When the captain stepped down at the station, he was the obvious choice. Over 25 lifesaving rescues and maybe three times that where he had at least got the bodies. When he wore that big ornamental hat at the spaghetti dinner commemorating his promotion, the people slammed their hands together and whistled like he might as well been Babe Ruth.
……..
More years pass and coming back to this town has never been easy. I’m about to graduate and have plans to move to Chicago but on the holidays, with him alone in the house, I figure visiting dad, although he’s only visited once, is something a decent kid should do.
It’s the first fall he’s Captain and I’m home for Thanksgiving and he’s a few beers deep when the siren starts howling at the station. Quick as a cat he’s up and his chair flies back and before he grabs his jacket he turns around and looks at me, eyes trying to focus through the blur. Before I can tell him he’s in no state he’s gone and his truck peels out and the engine revs and burns until the siren swallows all of it and it just keeps wailing and wailing into the dark.
Beside the basement door is a picture of my mother and I don’t know what else to do so I go over and look at it. I lean against the wall and squint at her face and the heat of that fire starts rushing back and I can hear her screaming. Maybe it’s something about it being a holiday or being alone now in what used to be my house but I figure I’ll go down the steps and go through the boxes and see whatever else of her, however painful, I can dredge up.

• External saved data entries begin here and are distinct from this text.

/-- JRN_STOP ends the replay that runs, or else stops the journal (R329). -/
theorem State.applyObj_jrnStop :
    s.applyObj opJRN_STOP c g = s.jrn.replay.elim (s.put Fld.JRN_STAT_RUN 0) (fun r => s.endReplay r stDISCARDED []) := by
  change (match s.jrn.replay with | some r => s.endReplay r stDISCARDED [] | none => s.put Fld.JRN_STAT_RUN 0) = _
  cases s.jrn.replay with
  | none => rfl
  | some r => rfl

end

/-- Settles O22: the order by what `applyHead` takes first, and each command by its branch of `applyObj`. -/
theorem acceptedCommandsTakeEffect : Obligations.AcceptedCommandsTakeEffect := by
  unfold Obligations.AcceptedCommandsTakeEffect
  refine ⟨?none, ?first, ?applied, ?objects, ?windows⟩
  case none => exact fun s f n h => State.applyHead_noneAccepted h f n
  case first => exact fun s a f rest n h hd => State.applyHead_firstDue h hd n
  case applied => exact fun s a f h hm => State.applyAccepted_ok h hm
  case objects =>
    intro s c g
    refine ⟨rfl, rfl, rfl, rfl, rfl, rfl, rfl, rfl, fun h => ?_, fun r h => ?_⟩
    · rw [State.applyObj_jrnStop, h, Option.elim_none]
    · rw [State.applyObj_jrnStop, h, Option.elim_some]
  case windows => exact fun s op c g h => s.applyObj_windows c g h

end Sys2Proof.Machine
end

section
/-! PROOFS. The composer's registers with effects of their own (R90, R98, R108, R109, R117, R128): what a write or a read does at a
powered head, and the statement O34. -/

namespace Sys2Proof.Machine

/-- SET and INDEX of a write stand in CMP_FILT_CTL. -/
def State.filtChosen (s : State) (v : Word) : State :=
  (s.put Fld.CMP_FILT_CTL_SET (wbits v 19 16)).put Fld.CMP_FILT_CTL_INDEX (wbits v 10 0)

/-- TABLE and INDEX of a write stand in CMP_WLUT_CTL. -/
def State.wlutChosen (s : State) (v : Word) : State :=
  (s.put ⟨Reg.CMP_WLUT_CTL, 12, 12⟩ (wbits v 12 12)).put ⟨Reg.CMP_WLUT_CTL, 11, 0⟩ (wbits v 11 0)

/-- The lead rule of R128, with ADV in microseconds. -/
theorem State.leadOk_iff (s : State) (lead adv : Nat) :
    s.leadOk lead adv = true ↔ adv * 1000 ≤ s.tickInt ∧ 2 * (lead + adv * 1000) ≤ 3 * s.tickInt := by
  simp [State.leadOk]

section
variable {s : State} (hh : s.headRegs = true) (v : Word)
include hh

/-- A head with its registers powered acts on a write or read of them. -/
theorem headRegs_acts : ¬(!s.headRegs) = true := by
  simp [hh]

theorem doPlaneOrderWrite_head :
    doPlaneOrderWrite v s =
      if isOrder v then s.pend Reg.CMP_PLANE_ORDER 0x001FFFFF v else s.raise Fld.CMP_STAT_ORDER_ERR :=
  if_neg (headRegs_acts hh)

theorem doRunahead_head :
    doRunahead v s = if s.leadOk (s.get Fld.TIME_LEAD_NS) (wbits v 15 0) then s.pend Reg.CMP_RUNAHEAD 0xFFFF v
      else s.raise Fld.CMP_CMT_STAT_RA_ERR :=
  if_neg (headRegs_acts hh)

theorem doInkInval_head :
    let t := if s.comp.windows = [] then s.put Fld.CMP_INK_CTL_EN (wbits v 31 31) else s
    let u := if s.bit Fld.CMP_INK_CTL_EN then t else t.put Fld.CMP_INK_CTL_BASE (wbits v 15 0)
    doInkInval v s =
      if wbits v 30 30 = 1 then State.raise { u with comp := { u.comp with inval := true } } Fld.CMP_INK_CTL_INVAL else u :=
  if_neg (headRegs_acts hh)

/-! ### The coefficient sets (R98) -/

theorem doFiltSwap_noSwap (h : wbits v 20 20 = 0) : doFiltSwap v s = s.filtChosen v :=
  (if_neg (headRegs_acts hh)).trans (if_pos h)

theorem doFiltSwap_swap (h : wbits v 20 20 = 1) :
    doFiltSwap v s =
      if wbits v 10 0 ≠ 0 ∧ wbits v 10 0 ≤ 1151 then (s.filtChosen v).raise Fld.CMP_STAT_FILT_ERR
      else State.raise { s.filtChosen v with comp := { s.comp with
        filtSwaps := if wbits v 19 16 ∈ s.comp.filtSwaps then s.comp.filtSwaps else s.comp.filtSwaps ++ [wbits v 19 16] } }
        Fld.CMP_FILT_CTL_SWAP :=
  (if_neg (headRegs_acts hh)).trans (if_neg (by omega))

theorem doFiltData_write : doFiltData (some v) s = s.writeFiltData v :=
  if_neg (headRegs_acts hh)

theorem doFiltData_read : doFiltData none s = s.readFiltData.2.emit (.readValue Reg.CMP_FILT_DATA s.readFiltData.1) :=
  if_neg (headRegs_acts hh)

/-! ### The wire tables (R108, R109) -/

section
variable (he : wbits v 17 17 = 0)
include he

/-- A write that leaves ERR alone. -/
theorem doWlutSwap_noSwap (h : wbits v 16 16 = 0) : doWlutSwap v s = s.wlutChosen v := by
  simp [doWlutSwap, State.wlutChosen, hh, he, h]

theorem doWlutSwap_swap (h : wbits v 16 16 = 1) (hn : wbits v 12 12 ∉ s.comp.wlutSwaps) :
    doWlutSwap v s = State.raise { s.wlutChosen v with comp := { s.comp with
      wlutSwaps := s.comp.wlutSwaps ++ [wbits v 12 12] } } ⟨Reg.CMP_WLUT_CTL, 16, 16⟩ := by
  simp [doWlutSwap, State.wlutChosen, hh, he, h, hn]

end

theorem doWlutData_write : doWlutData (some v) s = s.writeWlutData v :=
  if_neg (headRegs_acts hh)

theorem doWlutData_read : doWlutData none s = s.readWlutData.2.emit (.readValue Reg.CMP_WLUT_DATA s.readWlutData.1) :=
  if_neg (headRegs_acts hh)

end
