-- ==== Sys2Proof/Syntax.lean ====
section
/-! DEFINITION. The command set CORE-CMD v1 (30_encoding.md R84): one constructor per row of spec/opcode_table.json. A command word
has no operand fields (R82, R83), so no constructor has an argument. -/

namespace Sys2Proof

/-- The eleven commands, in the order of 30_encoding.md R84. -/
inductive Instr where
  | init
  | alloc
  | free
  | realloc
  | mul
  | shl
  | shr
  | be32tolen
  | bentolen
  | lentobe32
  | lentoben
  deriving DecidableEq, Repr

end Sys2Proof
end

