-- ==== Sys2Proof/Word.lean ====
section
/-! DEFINITION. The word types of solang CORE (00_scope.md R8, R10): bytes, 32-bit words (`XLEN`, `LIMB`) and the 64-bit halves of a
WideInt128. -/

namespace Sys2Proof

/-- A byte is 8 bits (20_memory.md R50). -/
abbrev Byte := BitVec 8

/-- An address, a pointer, a size, a limb, an `a` register (00_scope.md R8: `XLEN` = `LIMB` = 32). -/
abbrev Word := BitVec 32

/-- One half of a WideInt128 (00_scope.md R8: `WIDE`, two 64-bit halves). -/
abbrev DWord := BitVec 64

end Sys2Proof
end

It doesn’t take me long to find her box and as I’m rifling through the trinkets, I’m 11 again and memories, long dead, come bolting back. That day she picked me up two hours late from the waterpark and ticket person waited with me at the gate. Her weird nail polish that smelled like cranberries. I’m holding her car keys when I see another box behind hers that reads DRAGONS. Sliding it towards me, a little GoPro, singed and melted at the edges falls out to the floor. I jab the power button and press play and there’s only sound but there’s the hum and crackle of a building burning and a woman screaming and begging, What are you waiting for? What are you waiting for? I pick up another camera. This one flickers on and there are other firefighters in a burning kitchen all seated at a table and it looks like they’re playing cards. I pick up another one. Play. More fire. A bedroom. There’s a woman asphyxiating on a bed with her husband and they’re writhing on the sheets. One of the firefighters lays down beside them and clasps his hands behind his head like he’s on the beach. It must be my father but whoever is wearing the camera fluffs the couple’s pillows and tucks the blanket around them and lays down as well. His head pans to the base of the bed and standing there are two other firefighters flapping their arms like birds… or dragons.
Inside that box are twenty more cameras, and beneath them are little bags each with a different newspaper clipping from a different fire. Inside those bags, blackened, are buttons, earrings, rings. There are pictures, polaroids. I almost vomit when I find in an Altoids tin something charred and flaking with a knuckle and nail.
I try to stand but my head is too light. I stagger and crumple.
I am paralyzed in that basement when I see the C4, isopropyl, coiled wicks and jerrycans of gas. I haven’t moved when the truck pulls back in and the door slams and I wonder if anyone will ever know my dad isn’t a hero. If anyone will know what he’s done to this company. If anyone will ever know… it’s him.